++++ RECORDS FOR THE TASK

-- ==== Sys2Proof/Safety.lean ====
section
/-! DEFINITION. The terms that claims about the block use: when a mailbox command is due, what a reply leaves, what a
command may not touch, and the invariants of a run. -/
namespace Sys2Proof.Machine

/-! ## Mailbox commands -/

/-- A well-formed command of a code stands flipped in a mailbox, and the control core serves it (R337-R339). -/
structure Due (s : State) (p : PartId) (m : BoxId) (code : Nat) : Prop where
  waits : s.waits p m = true
  header : headerFault (s.header p m) = none
  code : hdrCode (s.header p m) = code

/-- The command that stands flipped in a mailbox, with the slots it names. -/
def State.asked (s : State) (p : PartId) (m : BoxId) : Cmd := s.named (s.flipped p m)

/-- The areas that a command names lie in the bulk window, in slots that the module owns, and read clean (R341, R357). -/
structure AreasGood (s : State) (c : Cmd) : Prop where
  owned : s.areaStatus c.p (s.areas c.p c.code c.body) = none
  clean : s.badInput c = none

/-- A command of a job that is open, its caller's, not lost and not active: it commits at once (R340). -/
structure Suspended (s : State) (c : Cmd) (j : Job) : Prop where
  ofCaller : s.scoped c = .ok j
  found : s.job c.job = some j
  idle : s.active ≠ some c.job

/-- What the host finds in a mailbox after a reply (R145, R338): the whole ownership word 0, the header fields that the
module writes, the reply body of a command that succeeded, and the mailbox the host's again. -/
structure Replied (c : Cmd) (done : Nat) (r : Result) (t : State) : Prop where
  word : t.ctrlRead c.p (boxAt c.m) 8 = zeros 8
  status : u16 (t.header c.p c.m) 0x0A = r.status % 2 ^ 16
  tag : u32 (t.header c.p c.m) 0x0C = c.tag % 2 ^ 32
  length : u16 (t.header c.p c.m) 0x18 = r.reply.length % 2 ^ 16
  detail : u32 (t.header c.p c.m) 0x1C = r.detail % 2 ^ 32
  flip : u64 (t.header c.p c.m) 0x20 = c.flip % 2 ^ 64
  done : u64 (t.header c.p c.m) 0x28 = done % 2 ^ 64
  step : u32 (t.header c.p c.m) 0x30 = r.step % 2 ^ 32
  body : r.status = 0 → t.ctrlRead c.p (boxAt c.m + 0x40) r.reply.length = r.reply
  host : (t.box c.p c.m).owned = false
  free : (t.box c.p c.m).taken = false
  gone : t.cmdAt c.p c.m = none

/-- The state with everything that an answer may touch blanked: the partitions' windows, queues and records, the bytes and
side bits of HBM, notices and their queue pairs and ports, the outputs, the commands held and the counters. What stands is
what a mere report leaves alone. -/
def State.beyondAnswer (s : State) : State :=
  { s with
    parts := State.reset.parts, hbm := { s.hbm with mem := [], side := [], mixed := [] },
    net := { s.net with host := Net.reset.host, qps := [] }, out := [], cmds := [], counters := ModCounters.reset, draws := 0 }

/-- Does a byte of HBM belong to a partition's bulk window? -/
def State.inWindow (s : State) (p : PartId) (a : Nat) : Prop := ∃ v, v < (s.planRec p).window ∧ s.bulkAddr p v = a

/-! ## Jobs -/

/-- The rows whose command waits in its mailbox for the boundary of the job it affects, with the code and the check of each
(R340, R343). -/
def boundaryRows (p : PartId) (m : BoxId) (s : State) : List (Instr × Nat × Option Result) :=
  let c := s.asked p m
  [(.closeJob p m, 0x21, s.closeScope c),
   (.admitSequence p m, 0x31,
     firstFault [scopeFault (s.scoped c), bodyFault c.body (bodyFields 0x31) (admitChecks c.body)]),
   (.cancelSequence p m, 0x32, s.seqCmdCheck c),
   (.pauseSequence p m, 0x33, s.seqCmdCheck c),
   (.resumeSequence p m, 0x34, s.seqCmdCheck c),
   (.debugArmSnapshot p m, 0x80, firstFault [s.debugCheck c, if debugMode c.body = 0 then none else some (fail 0)])]

/-! ## Records -/

/-- A record in range that a step of a job of some ranks takes, and the step that then holds it (R314, R315). -/
inductive RecordHeld (h ranks : Nat) (x : Step) : Instr → Step → Prop where
  | reduce (r : ReduceRec) (now : r.step = x.number.toNat) (good : reduceOk ranks x.env.graph x r = true) :
      RecordHeld h ranks x (.reduceRecord h r) { x with reduces := x.reduces ++ [r] }
  | gather (r : GatherRec) (now : r.step = x.number.toNat) (good : gatherOk ranks x.env.graph x r = true) :
      RecordHeld h ranks x (.gatherRecord h r) { x with gathers := x.gathers ++ [r] }
  | term (r : GatherRec) (now : r.step = x.number.toNat) (good : gatherOk ranks x.env.graph x r = true)
      (scale : r.scaleWord = tokOne) : RecordHeld h ranks x (.termRecord h r) { x with terms := x.terms ++ [r] }

/-! ## Frames and packets -/

/-- A frame received on a port that carries the transport comes from the peer of a stream and passes the checks of R311 on
its header, in the order of that rule, up to its CRC. -/
structure FrameGood (s : State) (port : FabPort) (src : BitVec 48) (frame : Bytes) (k : StreamKey) : Prop where
  ready : s.ready = true
  carries : s.carries port = true
  sender : s.senderOf port src (fabFrameOf frame) = .stream k
  peer : s.streamLost k = false
  fields : (fabFrameOf frame).reservedSet = false
  typ : (fabFrameOf frame).typ < 3
  flags : (fabFrameOf frame).typ = 0 → flagsOk (fabFrameOf frame) = true
  cls : s.classUsed k.job (fabFrameOf frame).cls = true
  length : (fabFrameOf frame).length ≤ 8192
  whole : (fabFrameOf frame).whole = true

/-- A received RoCE packet that breaks no row of R300, for a queue pair, in its turn. -/
structure PacketGood (s : State) (x : RocePkt) (q : Qp) : Prop where
  carries : s.hostCarries x.port = true
  runs : s.verdict x = .run q true
  marked : x.ce = false

/-- The output that a host port sends now, or keeps while PFC pauses it (R299). -/
def State.sent (s : State) (h : HostPort) (o : Out) : Prop := o ∈ s.out ∨ o ∈ s.net.host[h.val].paused

/-! ## Cells -/

/-- Two states differ in one cell at most. -/
structure OnlyCell (s t : State) (n : CellId) : Prop where
  others : ∀ m : CellId, m ≠ n → t.cells[m.val] = s.cells[m.val]
  rest : { t with cells := s.cells } = s

/-! ## Memory -/

/-- The XOR of a stripe's twelve bytes at an offset of the stacks: 0 where data and parity agree (R269). -/
def Hbm.stripeSum (h : Hbm) (o : Nat) : Byte :=
  (List.range 12).foldl (fun x st => x ^^^ Mem.get h.mem (st * stackBytes + o)) 0

/-! ## Invariants -/

/-- Memory stands in its canonical form: HBM and every control window. -/
def State.memoryWf (s : State) : Prop := Mem.wf s.hbm.mem = true ∧ ∀ p : PartId, Mem.wf s.parts[p.val].ctrl = true

/-- What manufacture wrote into the boot flash and no command changes (R376, R377): IDENTITY and the verdict on the root
keys. -/
def Flash.identity (f : Flash) : BitVec 64 × Nat × Bytes × Bytes × Bool := (f.serial, f.grade, f.certRsa, f.certSlh, f.rootOk)

/-- Is a command one of the rows at which a boot may reach READY: they alone may change the plan in force (R335)? -/
def bootRow : Instr → Bool
  | .modResetNRelease .. | .modResetNAssert | .bootWatchdogExpiry _ | .recoveryRestart .. | .warmReset .. | .mctpMessage _
  | .vinRise | .vinFall | .trip _ => true
  | _ => false

end Sys2Proof.Machine
end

++++++++

WHAT IS BEING ASKED
Only the lines above starting at the line that holds "bulk window? -/" and ending at the line that holds "(.resumeSequence p m, 0x34, s.seqCmdCheck" are to be repeated, exactly and in full.

YOUR RESPONSE
/-- Does a byte of HBM belong to a partition's bulk window? -/
def State.inWindow (s : State) (p : PartId) (a : Nat) : Prop := ∃ v, v < (s.planRec p).window ∧ s.bulkAddr p v = a

/-! ## Jobs -/

/-- The rows whose command waits in its mailbox for the boundary of the job it affects, with the code and the check of each
(R340, R343). -/
def boundaryRows (p : PartId) (m : BoxId) (s : State) : List (Instr × Nat × Option Result) :=
  let c := s.asked p m
  [(.closeJob p m, 0x21, s.closeScope c),
   (.admitSequence p m, 0x31,
     firstFault [scopeFault (s.scoped c), bodyFault c.body (bodyFields 0x31) (admitChecks c.body)]),
   (.cancelSequence p m, 0x32, s.seqCmdCheck c),
   (.pauseSequence p m, 0x33, s.seqCmdCheck c),
   (.resumeSequence p m, 0x34, s.seqCmdCheck c),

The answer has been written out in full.